(Saved data entries)
◇ ◇ ◇ ◇

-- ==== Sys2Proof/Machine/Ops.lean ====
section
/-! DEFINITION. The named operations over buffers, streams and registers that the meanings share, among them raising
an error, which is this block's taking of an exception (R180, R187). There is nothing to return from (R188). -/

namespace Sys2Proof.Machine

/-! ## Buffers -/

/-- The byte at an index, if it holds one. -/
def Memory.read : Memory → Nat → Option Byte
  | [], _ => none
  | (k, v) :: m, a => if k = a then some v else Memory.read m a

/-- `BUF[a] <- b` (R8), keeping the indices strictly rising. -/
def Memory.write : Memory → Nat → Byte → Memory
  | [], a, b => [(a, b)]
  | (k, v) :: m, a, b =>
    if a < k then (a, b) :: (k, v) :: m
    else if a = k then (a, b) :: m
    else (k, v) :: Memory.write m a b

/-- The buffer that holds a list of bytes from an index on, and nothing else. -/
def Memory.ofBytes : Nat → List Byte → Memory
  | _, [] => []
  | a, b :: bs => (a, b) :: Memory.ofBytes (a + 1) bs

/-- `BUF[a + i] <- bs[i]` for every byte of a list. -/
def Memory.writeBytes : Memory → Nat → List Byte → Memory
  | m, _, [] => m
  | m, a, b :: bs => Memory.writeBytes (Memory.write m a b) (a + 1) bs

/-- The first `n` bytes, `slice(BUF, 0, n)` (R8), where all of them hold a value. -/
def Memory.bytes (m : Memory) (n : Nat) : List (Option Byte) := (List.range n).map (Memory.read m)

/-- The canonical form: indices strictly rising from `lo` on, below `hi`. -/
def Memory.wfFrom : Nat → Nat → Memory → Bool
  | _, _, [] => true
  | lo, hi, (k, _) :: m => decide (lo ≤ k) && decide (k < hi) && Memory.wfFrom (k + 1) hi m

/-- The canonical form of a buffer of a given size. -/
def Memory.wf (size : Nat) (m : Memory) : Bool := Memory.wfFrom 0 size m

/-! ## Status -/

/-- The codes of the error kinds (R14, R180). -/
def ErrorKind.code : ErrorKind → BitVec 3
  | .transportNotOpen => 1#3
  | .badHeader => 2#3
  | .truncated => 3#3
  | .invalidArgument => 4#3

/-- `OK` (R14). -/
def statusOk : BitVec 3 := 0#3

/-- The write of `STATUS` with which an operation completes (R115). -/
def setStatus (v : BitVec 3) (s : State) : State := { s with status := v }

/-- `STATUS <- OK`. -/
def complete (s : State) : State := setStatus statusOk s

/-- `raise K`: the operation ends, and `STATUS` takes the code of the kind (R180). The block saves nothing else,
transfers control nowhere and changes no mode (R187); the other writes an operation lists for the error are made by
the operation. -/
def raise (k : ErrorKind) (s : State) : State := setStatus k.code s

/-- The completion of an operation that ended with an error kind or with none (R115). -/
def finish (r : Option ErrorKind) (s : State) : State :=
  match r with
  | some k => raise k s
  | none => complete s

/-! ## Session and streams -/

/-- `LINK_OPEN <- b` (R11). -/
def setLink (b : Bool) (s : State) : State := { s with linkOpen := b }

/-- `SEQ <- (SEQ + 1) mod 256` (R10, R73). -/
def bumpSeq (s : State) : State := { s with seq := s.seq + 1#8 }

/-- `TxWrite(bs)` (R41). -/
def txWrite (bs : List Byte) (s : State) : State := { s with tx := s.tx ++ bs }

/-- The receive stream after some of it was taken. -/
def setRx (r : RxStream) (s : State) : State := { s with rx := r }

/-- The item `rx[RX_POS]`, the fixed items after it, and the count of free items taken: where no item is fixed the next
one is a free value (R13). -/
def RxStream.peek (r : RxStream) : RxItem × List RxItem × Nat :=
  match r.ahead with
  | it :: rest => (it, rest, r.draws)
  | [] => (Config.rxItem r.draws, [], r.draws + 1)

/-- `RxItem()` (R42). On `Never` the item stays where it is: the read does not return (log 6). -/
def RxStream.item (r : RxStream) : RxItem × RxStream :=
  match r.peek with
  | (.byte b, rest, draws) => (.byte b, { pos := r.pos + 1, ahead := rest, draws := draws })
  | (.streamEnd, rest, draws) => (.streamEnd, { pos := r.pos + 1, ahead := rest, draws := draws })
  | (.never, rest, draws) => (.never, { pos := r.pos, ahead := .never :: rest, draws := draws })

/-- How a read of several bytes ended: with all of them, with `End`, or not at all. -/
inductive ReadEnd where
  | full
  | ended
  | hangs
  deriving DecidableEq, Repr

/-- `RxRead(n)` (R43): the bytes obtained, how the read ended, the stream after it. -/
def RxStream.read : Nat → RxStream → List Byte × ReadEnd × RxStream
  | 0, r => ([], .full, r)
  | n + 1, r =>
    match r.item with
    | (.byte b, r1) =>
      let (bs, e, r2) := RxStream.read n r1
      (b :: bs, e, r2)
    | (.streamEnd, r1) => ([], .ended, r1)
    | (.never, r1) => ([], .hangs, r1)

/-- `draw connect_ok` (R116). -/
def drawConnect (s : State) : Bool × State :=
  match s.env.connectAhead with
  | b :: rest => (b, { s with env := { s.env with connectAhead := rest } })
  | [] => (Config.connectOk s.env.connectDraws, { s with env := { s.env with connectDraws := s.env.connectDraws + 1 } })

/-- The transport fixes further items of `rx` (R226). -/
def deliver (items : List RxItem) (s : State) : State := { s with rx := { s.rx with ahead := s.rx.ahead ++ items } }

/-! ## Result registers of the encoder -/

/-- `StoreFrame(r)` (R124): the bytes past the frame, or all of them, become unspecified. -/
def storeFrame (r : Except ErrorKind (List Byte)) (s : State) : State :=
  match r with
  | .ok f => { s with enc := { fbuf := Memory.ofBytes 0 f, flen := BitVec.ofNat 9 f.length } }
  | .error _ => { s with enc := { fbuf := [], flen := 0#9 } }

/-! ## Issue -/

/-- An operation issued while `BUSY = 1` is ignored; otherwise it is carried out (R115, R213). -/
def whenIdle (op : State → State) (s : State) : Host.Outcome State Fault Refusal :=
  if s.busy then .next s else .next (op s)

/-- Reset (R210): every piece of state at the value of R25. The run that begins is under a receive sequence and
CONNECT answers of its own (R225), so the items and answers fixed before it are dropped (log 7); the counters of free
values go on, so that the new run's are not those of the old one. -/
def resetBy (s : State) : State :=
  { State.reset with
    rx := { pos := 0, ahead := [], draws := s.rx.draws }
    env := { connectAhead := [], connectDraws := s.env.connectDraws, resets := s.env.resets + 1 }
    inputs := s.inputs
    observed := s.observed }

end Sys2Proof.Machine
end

◇ ◇ ◇ ◇

**Task to complete:**
In the data above, find the line that contains "def bumpSeq (s" and the line that contains "one is a free value (R13). -/". Repeat exactly those lines and every line between them, and only those.

**Written response:**
def bumpSeq (s : State) : State := { s with seq := s.seq + 1#8 }

/-- `TxWrite(bs)` (R41). -/
def txWrite (bs : List Byte) (s : State) : State := { s with tx := s.tx ++ bs }

/-- The receive stream after some of it was taken. -/
def setRx (r : RxStream) (s : State) : State := { s with rx := r }

/-- The item `rx[RX_POS]`, the fixed items after it, and the count of free items taken: where no item is fixed the next
one is a free value (R13). -/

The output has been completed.